First, create a Python script called hello_serial.py. This program prints "Hello World".

print("Hello World from Serial!")

Step 2: Creating the SLURM Batch Script

Next, create the SLURM batch script called submit_serial.sh to submit the serial job.
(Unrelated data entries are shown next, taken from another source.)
/-- A copy issued: it takes its number, reserves its tile and its place on COPY's timelines, and the number returns. -/
def State.issueCopy (s : State) (u : Issue) (ch : Nat) (d : R11) (x : CopyCmd) : State :=
  let (n, s) := s.issueCmd u ch
  let (cn, s) := s.issueCompl x.ten x.handle
  let res := if x.toRing && (x.status == 0 || x.status == 0x12) then ((s.core u.core).mx.ring x.ringNum).reserve (ch, n) else none
  let s := match res with
    | none => s
    | some (_, r) => s.modMx u (fun m => m.setRing x.ringNum r)
  let y := { x with num := n, compl := cn, ring := res.map (fun p => (x.ringNum, p.1)) }
  (s.modCore u.core (fun k => k.modChan ch (fun l => l ++ [y]))).resultVar u 9 2 .e d.toNat n

/-- The words of the COPY packet that seven e registers form. -/
def State.copyWords (s : State) (u : Issue) (a : R11) : List Word :=
  BitVec.ofNat 64 (2 * 2 ^ 48) :: (List.range 7).map (fun k => BitVec.ofNat 64 (s.rd u .e (a.toNat + k)))

/-- n words at a window offset, as the strand reads them. -/
def State.poolWords (s : State) (u : Issue) (off n : Nat) : List Word :=
  (List.range n).map (fun k => BitVec.ofNat 64 (s.winBytes u (off + 8 * k) 8))

/-- The bytes of the packet at an offset: by its TYPE (R312). -/
def State.packetBytes (s : State) (u : Issue) (off : Nat) : Nat := if field (s.winBytes u off 8) 48 8 = 3 then 128 else 64

/-- COPYP's packet. -/
def State.copypCmd (s : State) (u : Issue) (a : R11) : CopyCmd :=
  let off := s.rd u .e a.toNat
  s.copyCmd u (s.poolWords u off (s.packetBytes u off / 8))

/-- The checks of COPYP (R312): its packet is read when nothing earlier holds it back. -/
def State.copypPre (s : State) (u : Issue) (a : R11) (ch : Nat) : Pre :=
  let off := s.rd u .e a.toNat
  let soff := sextN 64 off
  let trap := popTrap soff
  if off % 64 ≠ 0 then .trap (trapRec causeAlign 1 off 0 0)
  else if soff < 0 || (s.winSize u : Int) < soff + 64 then .trap trap
  else (s.winPre u [(soff, 128)]).and (
    if (s.winSize u : Int) < soff + s.packetBytes u off then .trap trap
    else s.copyPre u ch (s.copypCmd u a))

/-- COPY (R311). -/
def execCopy (g : Guard) (d a b : R11) (s : State) : Host.Outcome State Fault Refusal :=
  guarded s g (fun u => s.copyPre u b.toNat (s.copyCmd u (s.copyWords u a))) (fun u s' =>
    s'.issueCopy u b.toNat d (s.copyCmd u (s.copyWords u a)))

/-- COPYP (R312). -/
def execCopyp (g : Guard) (d a b : R11) (s : State) : Host.Outcome State Fault Refusal :=
  guarded s g (fun u => s.copypPre u a b.toNat) (fun u s' =>
    (s'.actFirst u [(sextN 64 (s.rd u .e a.toNat), 128)]).issueCopy u b.toNat d (s.copypCmd u a))

/-- COPY_COMPLETE (R309). -/
def execCopyComplete (r : CopyRef) (order : List Nat) (s : State) : Host.Outcome State Fault Refusal :=
  match r with
  | .chan c ch => .next (s.completeChan c ch order)
  | .queued ten k => .next (s.completeQueued ten k order)

end Sys2Proof.Machine
end

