/-! ## Interlocks (R16, R18 to R20, R178) -/

/-- The latency of a syllable's result: the figure of its entry, the least one for a variable latency (R16, R209). -/
def latencyOf : Instr → Nat
  | .kmov .. => 2 | .kvec .. => 3 | .kext .. => 3 | .kins .. => 3 | .kbc .. => 3
  | .ldg .. => 8 | .ldga .. => 8 | .ldp .. => 8 | .ldpa .. => 8
  | .agadd .. => 10 | .agincw .. => 10 | .agaddb .. => 10 | .agcas .. => 10 | .agxch .. => 10 | .agmin .. => 10 | .agmax .. => 10
  | .agand .. => 10 | .agor .. => 10 | .agxor .. => 10 | .agfadd .. => 10
  | .apadd .. => 10 | .apincw .. => 10 | .apaddb .. => 10 | .apcas .. => 10 | .apxch .. => 10 | .apmin .. => 10 | .apmax .. => 10
  | .apfadd .. => 10
  | .fadd .. => 4 | .fsub .. => 4 | .fmul .. => 4 | .ffma .. => 4 | .fdiv .. => 14 | .fsqrt .. => 14 | .frsq .. => 14
  | .fmin .. => 4 | .fmax .. => 4 | .fabs .. => 2 | .fneg .. => 2 | .fcmp .. => 4 | .fclass .. => 4 | .fcvt .. => 4 | .fsel .. => 2
  | .vadd .. => 4 | .vsub .. => 4 | .vmul .. => 4 | .vmulZg .. => 4 | .vfma .. => 5 | .vfms .. => 5 | .vfmaZg .. => 5
  | .vfmsZg .. => 5 | .vmin .. => 2 | .vmax .. => 2 | .vabs .. => 2 | .vneg .. => 2 | .vcmp .. => 2 | .vcmpAny .. => 2
  | .vcmpAll .. => 2 | .vsel .. => 2 | .vdot .. => 5 | .vred .. => 6 | .vscan .. => 8 | .vexp2 .. => 8 | .vlog2 .. => 8
  | .vrcp .. => 8 | .vrsq .. => 8 | .vcvt .. => 4 | .vperm .. => 3 | .vbcast .. => 3 | .vrotl .. => 3 | .viadd .. => 2
  | .vimul .. => 2 | .vand .. => 2 | .vor .. => 2 | .vxor .. => 2 | .vshl .. => 2 | .vshr .. => 2 | .vidx .. => 2
  | .vpopq .. => 2 | .vldp .. => 12 | .vldps .. => 12
  | .xadd .. => 2 | .xmul .. => 2 | .xand .. => 2 | .xshl .. => 2 | .xshr .. => 2 | .xldp .. => 12 | .xhash .. => 12 | .xins .. => 12
  | .xwalk .. => 12 | .shdr .. => 8 | .csrrd .. => 2 | .ringsetRd .. => 2 | .tlrd .. => 2 | .tlrdErr .. => 2 | .tlrdErrc .. => 2
  | .copy .. => 2 | .copyp .. => 2 | .launch .. => 8
  | _ => 1

/-- The register a reference names, as the seat stands (R33, R149). -/
def Seat.regOf (t : Seat) : RegRef → Reg
  | .reg f n => bank t.tm f n
  | .ind f x off => ⟨f, t.indirect f x off⟩

/-- The registers a syllable reads, and those it writes with the latency of the write; q0 is a constant (R11). -/
def Seat.readsOf (t : Seat) (x : Syl) : List Reg := (x.reads.map t.regOf).filter (fun r => r != ⟨.q, 0⟩)
def Seat.writesOf (t : Seat) (x : Syl) : List (Reg × Nat) :=
  ((x.writes.map t.regOf).filter (fun r => r != ⟨.q, 0⟩)).map (fun r => (r, latencyOf x.instr))

/-- The destinations of an access. -/
def Acc.dsts (a : Acc) : List Reg :=
  a.dst.toList ++ a.dst2.toList ++ (match a.kind with
    | .xwalk _ => (a.dst.map Reg.next).toList
    | _ => [])

/-- Whether a wait for an access's data blocks its seat: a global load, atomic or LAUNCH (R178). -/
def Acc.blocks (a : Acc) : Bool := !a.pool

/-- What holds a bundle that reads and writes some registers back: a blocking destination, an interlock, and whether a result of
fixed latency is among its reasons (R18 to R20). -/
structure Busy where
  block : Bool := false
  hold : Bool := false
  fixed : Bool := false
deriving DecidableEq, Repr

/-- Whether a flight holds back a bundle at a cycle (R18). -/
def Flight.stalls (x : Flight) (now : Nat) (rd : List Reg) (wr : List (Reg × Nat)) : Bool :=
  match x.dst with
  | none => false
  | some r => (rd.contains r && decide (now < x.ready)) || wr.any (fun p => p.1 == r && decide (now + p.2 < x.ready))

/-- What the results of earlier bundles that are on their way do to a bundle of a seat. -/
def State.busy (s : State) (c i : Nat) (syls : List Syl) : Busy :=
  let t := s.seat c i
  let now := (s.core c).now
  let rd := syls.flatMap t.readsOf
  let wr := syls.flatMap t.writesOf
  let uses (r : Reg) : Bool := rd.contains r || wr.any (fun p => p.1 == r)
  let fl := t.flights.filter (fun x => (!x.fixed || !t.trusted) && x.stalls now rd wr)
  let as_ := t.accs.filter (fun a => a.dsts.any uses)
  let sig := t.sigs.any (fun g => g.dst.toList.any uses)
  let un := (s.core c).unit.any (fun x => x.seat == i && t.runs x.ten x.lid x.idx && x.dst.toList.any uses)
  { block := as_.any Acc.blocks
    hold := !fl.isEmpty || !as_.isEmpty || sig || un
    fixed := fl.any Flight.fixed }

/-! ## Read ports (R23) -/

/-- The registers of a file that a syllable reads, each once. -/
def Seat.fileReads (t : Seat) (f : File) (x : Syl) : List Nat :=
  (((x.reads.map t.regOf).filter (fun r => r.file == f)).map Reg.n).eraseDups
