-- ==== Sys2Proof/Machine/Walks.lean ====
section
/-! DEFINITION. Walks of the page tables, and the return of a load's data (R106, R218 to R220, R340). -/

namespace Sys2Proof.Machine

open Sys2Proof

/-! ## Walks (R218, R219) -/

/-- Whether an access waits for a page's translation. -/
def Acc.misses (a : Acc) (page : Nat) : Bool := a.pas.isNone && a.va / 2 ^ 16 == page

/-- Whether a seat knows already that a page it waits for is absent: it leaves for its page, is blocked on it in place, or is killed and the
page is posted (R220, R290, R333). -/
def Seat.pageKnown (t : Seat) (posted : Bool) : Bool :=
  t.stuck.isSome || (t.killed.isSome && posted) || (match t.leave with
    | some (.page _ _) => true
    | _ => false)

/-- The accesses on a die that wait for a page of a tenancy: core, seat and id. -/
def State.missing (s : State) (die ten page : Nat) : List (Nat × Nat × Nat) :=
  (s.cores.filter (fun p => dieOf p.1 == die)).flatMap (fun p =>
    (p.2.seats.filter (fun q => match q.2.strand with
      | none => false
      | some x => x.ten == ten && !q.2.pageKnown ((s.die die).posted.contains (ten, page)))).flatMap (fun q =>
        (q.2.accs.filter (fun a => a.misses page)).map (fun a => (p.1, q.1, a.id))))

/-- An access that fails its walk: the deferred XLATE, and no effect (R107). -/
def State.failMiss (s : State) (c i : Nat) (a : Acc) (r : Nat) : State :=
  (s.deferTrap c i (xlateDeferred a r)).endAcc c i { a with rel := false }

/-- An access given what its walk found (R219, R220). -/
def State.endMiss (s : State) (c i id : Nat) (found : Except Nat (Option Tlb)) : State :=
  match (s.seat c i).findAcc id with
  | none => s
  | some a => match found with
    | .error r => s.failMiss c i a r
    | .ok none =>
      if (s.seat c i).killed.isSome then
        let (ten, lid) := s.ownerOf c i
        s.postPage (dieOf c) ten lid a.va (needKind a.kind.need)
      else s.pageSuspend c i a.va (needKind a.kind.need)
    | .ok (some t) => match s.checkLeaf t a.va a.kind.need with
      | .ok pa key cons => (s.tlbFill c t).translated c i a pa key cons
      | .fail r => s.failMiss c i a r
      | .absent => s
      | .miss => s

/-! ## Translations asked for by fetches, bundles, engines and prefetches (R13, R108, R218) -/

/-- A translation asked for and not found yet, with its tenancy. -/
def openAsk (ten : Nat) (a : Option Ask) : Option (Nat × Ask) :=
  match a with
  | none => none
  | some x => if x.found.isNone then some (ten, x) else none

/-- What the seats and the engines of a core ask for. -/
def Core.asks (k : Core) : List (Nat × Ask) :=
  k.seats.filterMap (fun q => match q.2.strand with
    | none => none
    | some x => openAsk x.ten q.2.ask)
    ++ k.chans.flatMap (fun q => q.2.filterMap (fun x => openAsk x.ten x.ask))
    ++ k.idx.filterMap (fun x => openAsk x.ten x.ask)

/-- What the queue copies ask for, whose engine stands at core 0. -/
def State.queueAsks (s : State) : List (Nat × Ask) := s.qcopies.filterMap (fun x => openAsk x.ten x.ask)

/-- What a core of a die asks for. -/
def State.asksAt (s : State) (c : Nat) : List (Nat × Ask) := (s.core c).asks ++ (if c = 0 then s.queueAsks else [])

/-- The cores of a die, core 0 always among those of die 0. -/
def State.askers (s : State) (die : Nat) : List Nat := ((if die = 0 then [0] else []) ++ (s.cores.map Prod.fst).filter (fun c => dieOf c == die)).eraseDups

/-- The pages that a die is asked for: by bundles and engines, and by prefetches. -/
def State.pagesAsked (s : State) (die : Nat) : List (Nat × Nat) :=
  let asked : List (Nat × Nat) := (s.askers die).flatMap (fun c => (s.asksAt c).map (fun (p : Nat × Ask) => (p.1, p.2.va / 2 ^ 16)))
  (asked ++ (s.die die).prefs.map (fun (p : Nat × Nat × Nat) => (p.2.1, p.2.2 / 2 ^ 16))).eraseDups

/-- What a walk has found, for an access. -/
def State.leafFor (s : State) (found : Except Nat (Option Tlb)) (va : Nat) (need : Need) : Xlate :=
  match found with
  | .error r => .fail r
  | .ok none => .absent
  | .ok (some t) => s.checkLeaf t va need

/-- Whether a translation asked for is that of a walk's page. -/
def Ask.of (x : Ask) (t ten page : Nat) : Bool := t == ten && x.va / 2 ^ 16 == page && x.found.isNone

/-- A translation asked for once its walk has ended: a leaf to use is in the TLBs, and anything else is kept for the asker. -/
def State.answerAsk (s : State) (found : Except Nat (Option Tlb)) (ten page t : Nat) (a : Option Ask) : Option Ask :=
  match a with
  | none => none
  | some x =>
    if x.of t ten page then match s.leafFor found x.va x.need with
      | .ok _ _ _ => none
      | r => some { x with found := some r }
    else a

/-- A core's askers answered. -/
def State.answerCore (s : State) (found : Except Nat (Option Tlb)) (ten page : Nat) (k : Core) : Core :=
  { k with
    seats := k.seats.map (fun q => (q.1, match q.2.strand with
      | none => q.2
      | some x => { q.2 with ask := s.answerAsk found ten page x.ten q.2.ask }))
    chans := k.chans.map (fun q => (q.1, q.2.map (fun x => { x with ask := s.answerAsk found ten page x.ten x.ask })))
    idx := k.idx.map (fun x => { x with ask := s.answerAsk found ten page x.ten x.ask }) }

/-- A leaf entered in the TLBs of the cores of a die that asked for its page and may use it. -/
def State.fillAskers (s : State) (die ten page : Nat) : Except Nat (Option Tlb) → State
  | .ok (some t) =>
    let use (c : Nat) : Bool := (s.asksAt c).any (fun p => p.2.of p.1 ten page && (match s.checkLeaf t p.2.va p.2.need with
      | .ok _ _ _ => true
      | _ => false))
    ((s.askers die).filter use).foldl (fun (s : State) c => s.tlbFill c t) s
  | _ => s

/-- A prefetch whose walk has ended: its translation is loaded and its line comes into the cache, or it is dropped (R108). -/
def State.endPrefetch (s : State) (c va : Nat) : Except Nat (Option Tlb) → State
  | .ok (some t) => match s.checkLeaf t va .read with
    | .ok pa key _ => (s.tlbFill c t).prefetchLine pa key
    | _ => s
  | _ => s

/-- Those who asked a die for a page answered by its walk. -/
def State.answerAsks (s : State) (die ten page : Nat) (found : Except Nat (Option Tlb)) : State :=
  let s := s.fillAskers die ten page found
  let s : State := { s with
    cores := s.cores.map (fun (p : Nat × Core) => if dieOf p.1 = die then (p.1, s.answerCore found ten page p.2) else p)
    qcopies := if die = 0 then s.qcopies.map (fun x => { x with ask := s.answerAsk found ten page x.ten x.ask }) else s.qcopies }
  let mine (p : Nat × Nat × Nat) : Bool := p.2.1 == ten && p.2.2 / 2 ^ 16 == page
  let ps := (s.die die).prefs.filter mine
  ps.foldl (fun (s : State) (p : Nat × Nat × Nat) => s.endPrefetch p.1 p.2.2 found) (s.modDie die (fun d => { d with prefs := d.prefs.filter (fun p => !mine p) }))

/-- The walk of a page among a die's first n. -/
def Die.walkOf (d : Die) (ten page n : Nat) : Option Walk := (d.walks.take n).find? (fun w => w.ten == ten && w.page == page)

/-- WALK (R218): a page that a die is asked for, or an access of it waits for, begins to be walked on the tables as they are then (R216, R217),
while a miss slot is free; walks for one page are merged. -/
def execWalk (die ten page : Nat) (s : State) : Host.Outcome State Fault Refusal :=
  let d := s.die die
  if d.halted.isSome || (d.walkOf ten page 512).isSome || 512 ≤ d.walks.length
      || ((s.missing die ten page).isEmpty && !(s.pagesAsked die).contains (ten, page)) then .next s
  else .next (s.modDie die (fun d => { d with walks := d.walks ++ [s.beginWalk ten page] }))

/-- What a walk that has ended has left, with TCB_ROOT and the table bases back at their own values: the lines it read and the sectors it
mended (R212, R340). -/
def State.walked (s : State) (die : Nat) (w : Walk) : State :=
  let s' := ((s.rooted w).fixTables die w.ten (w.page * 2 ^ 16)).rooted (s.beginWalk w.ten w.page)
  s'.modDie die (fun d => { d with walks := d.walks.filter (fun x => x != w) })

/-- WALK_COMPLETE (R216 to R220, R340): the oldest 16 walks are at the walkers, each on the tables it began with; one that needs the replica of a
halted die waits (R365). -/
def execWalkComplete (die ten page : Nat) (s : State) : Host.Outcome State Fault Refusal :=
  match (s.die die).walkOf ten page 16 with
  | none => .next s
  | some w =>
    if (s.die die).halted.isSome || ((s.rooted w).walkStop die ten (page * 2 ^ 16)).isSome then .next s
    else
      let found := (s.rooted w).walk die ten (page * 2 ^ 16)
      let s := s.walked die w
      .next (((s.missing die ten page).foldl (fun (s : State) p => s.endMiss p.1 p.2.1 p.2.2 found) s).answerAsks die ten page found)

/-- LOAD_DATA_RETURN (R106, R110, R142, R202, R316, R322, R323): a load performs and its data returns. -/
def execLoadDataReturn (c i id : Nat) (s : State) : Host.Outcome State Fault Refusal :=
  match s.liveAcc c i id with
  | none => .next s
  | some a =>
    if !(s.seat c i).mayPerform (s.core c).now a then .next s
    else
      let (lanes, s) := s.nextLanes a
      match a.kind with
      | .load sx => .next (s.performLoad c i a sx lanes)
      | .vload => .next (s.performLoad c i a false lanes)
      | .xldp => .next (s.performLoad c i a false lanes)
      | .launch => .next (s.performLaunch c i a)
      | .xhash =>
        let (n, s) := s.someSteps
        .next (s.performHash c i a false n)
      | .xins =>
        let (n, s) := s.someSteps
        .next (s.performHash c i a true n)
      | .xwalk csr => .next (s.performWalk c i a csr)
      | .store => .next s
      | .vstore => .next s
      | .sqld => .next s
      | .atom _ => .next s

end Sys2Proof.Machine
end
This script specifies job parameters and runs the Python program:

#!/bin/bash
#SBATCH --job-name=hello_serial        # Job name
#SBATCH --ntasks=1                     # Use a single core
#SBATCH --time=0-00:05:00              # Time limit (5 minutes)
#SBATCH --output=serial_output_%j.log  # Standard output log
#SBATCH --error=serial_error_%j.log    # Standard error log
#SBATCH --mem=1G
#SBATCH --partition=CPU

python3 hello_serial.py
  1. Load Python module (adjust as necessary)
module load python/3.8.5
  1. Run the Python script
python3 hello_serial.py

MPI Job Example

Step 1: Creating the MPI Program

Create a simple MPI program called hello_mpi.c that prints "Hello World". The program can be written in C.

#include <mpi.h>
#include <stdio.h>

int main(int argc, char *argv[]) {
    MPI_Init(&argc, &argv);
    int world_rank;
    MPI_Comm_rank(MPI_COMM_WORLD, &world_rank);
    printf("Hello World from process %d!\n", world_rank);
    MPI_Finalize();
    return 0;
}

Step 2: Creating the SLURM Batch Script

Now, create the SLURM batch script called submit_mpi.sh to submit the MPI job:

#!/bin/bash
#SBATCH --job-name=hello_mpi            # Job name
#SBATCH --nodes=2                        # Number of nodes
#SBATCH --ntasks=4                       # Total number of tasks (CPUs)
#SBATCH --time=0-00:05:00                # Time limit (5 minutes)
#SBATCH --mem=2G
#SBATCH --partition=CPU
#SBATCH --output=mpi_output_%j.log      # Standard output log
#SBATCH --error=mpi_error_%j.log        # Standard error log
  1. Load MPI module
module load OpenMPI
  1. Compile the MPI program
mpicc -o hello_mpi hello_mpi.c
  1. Run the MPI program
mpirun -np 4 ./hello_mpi

GPU Job Example

Step 1: Creating the CUDA Program

Create a simple CUDA program called hello_gpu.cu that prints "Hello World".

#include <stdio.h>

__global__ void helloFromGPU() {
    printf("Hello World from GPU!\n");
}

int main() {
    helloFromGPU<<<1, 1>>>();
    cudaDeviceSynchronize();
    return 0;
}

Step 2: Creating the SLURM Batch Script

Next, create the SLURM batch script called submit_gpu.sh to submit the GPU job:

#!/bin/bash
#SBATCH --job-name=hello_gpu           # Job name
#SBATCH --output=gpu_output_%j.log     # Standard output log
#SBATCH --error=gpu_error_%j.log       # Standard error log
#SBATCH --nodes=1                       # Number of nodes
#SBATCH --ntasks=1                      # Number of tasks (CPUs)
#SBATCH --time=0-00:05:00               # Time limit (5 minutes)
#SBATCH --partition=NVIDIA
#SBATCH --mem=1G
  1. Load CUDA module
module load CUDA
  1. Compile the CUDA program
nvcc -o hello_gpu hello_gpu.cu

  1. Run the CUDA program
./hello_gpu

Useful SLURM commands

Command Description
sbatch <file> Submit a job script
squeue View the current job queue
scancel <jobid> Cancel a job by job ID
sinfo Show information about available partitions
scontrol show job Display detailed information about a specific job
sacct View historical job accounting information

By following these steps, you can quickly test serial, MPI, and GPU jobs on the NU HPC system. Just copy the scripts, adjust as needed, and submit them using SLURM.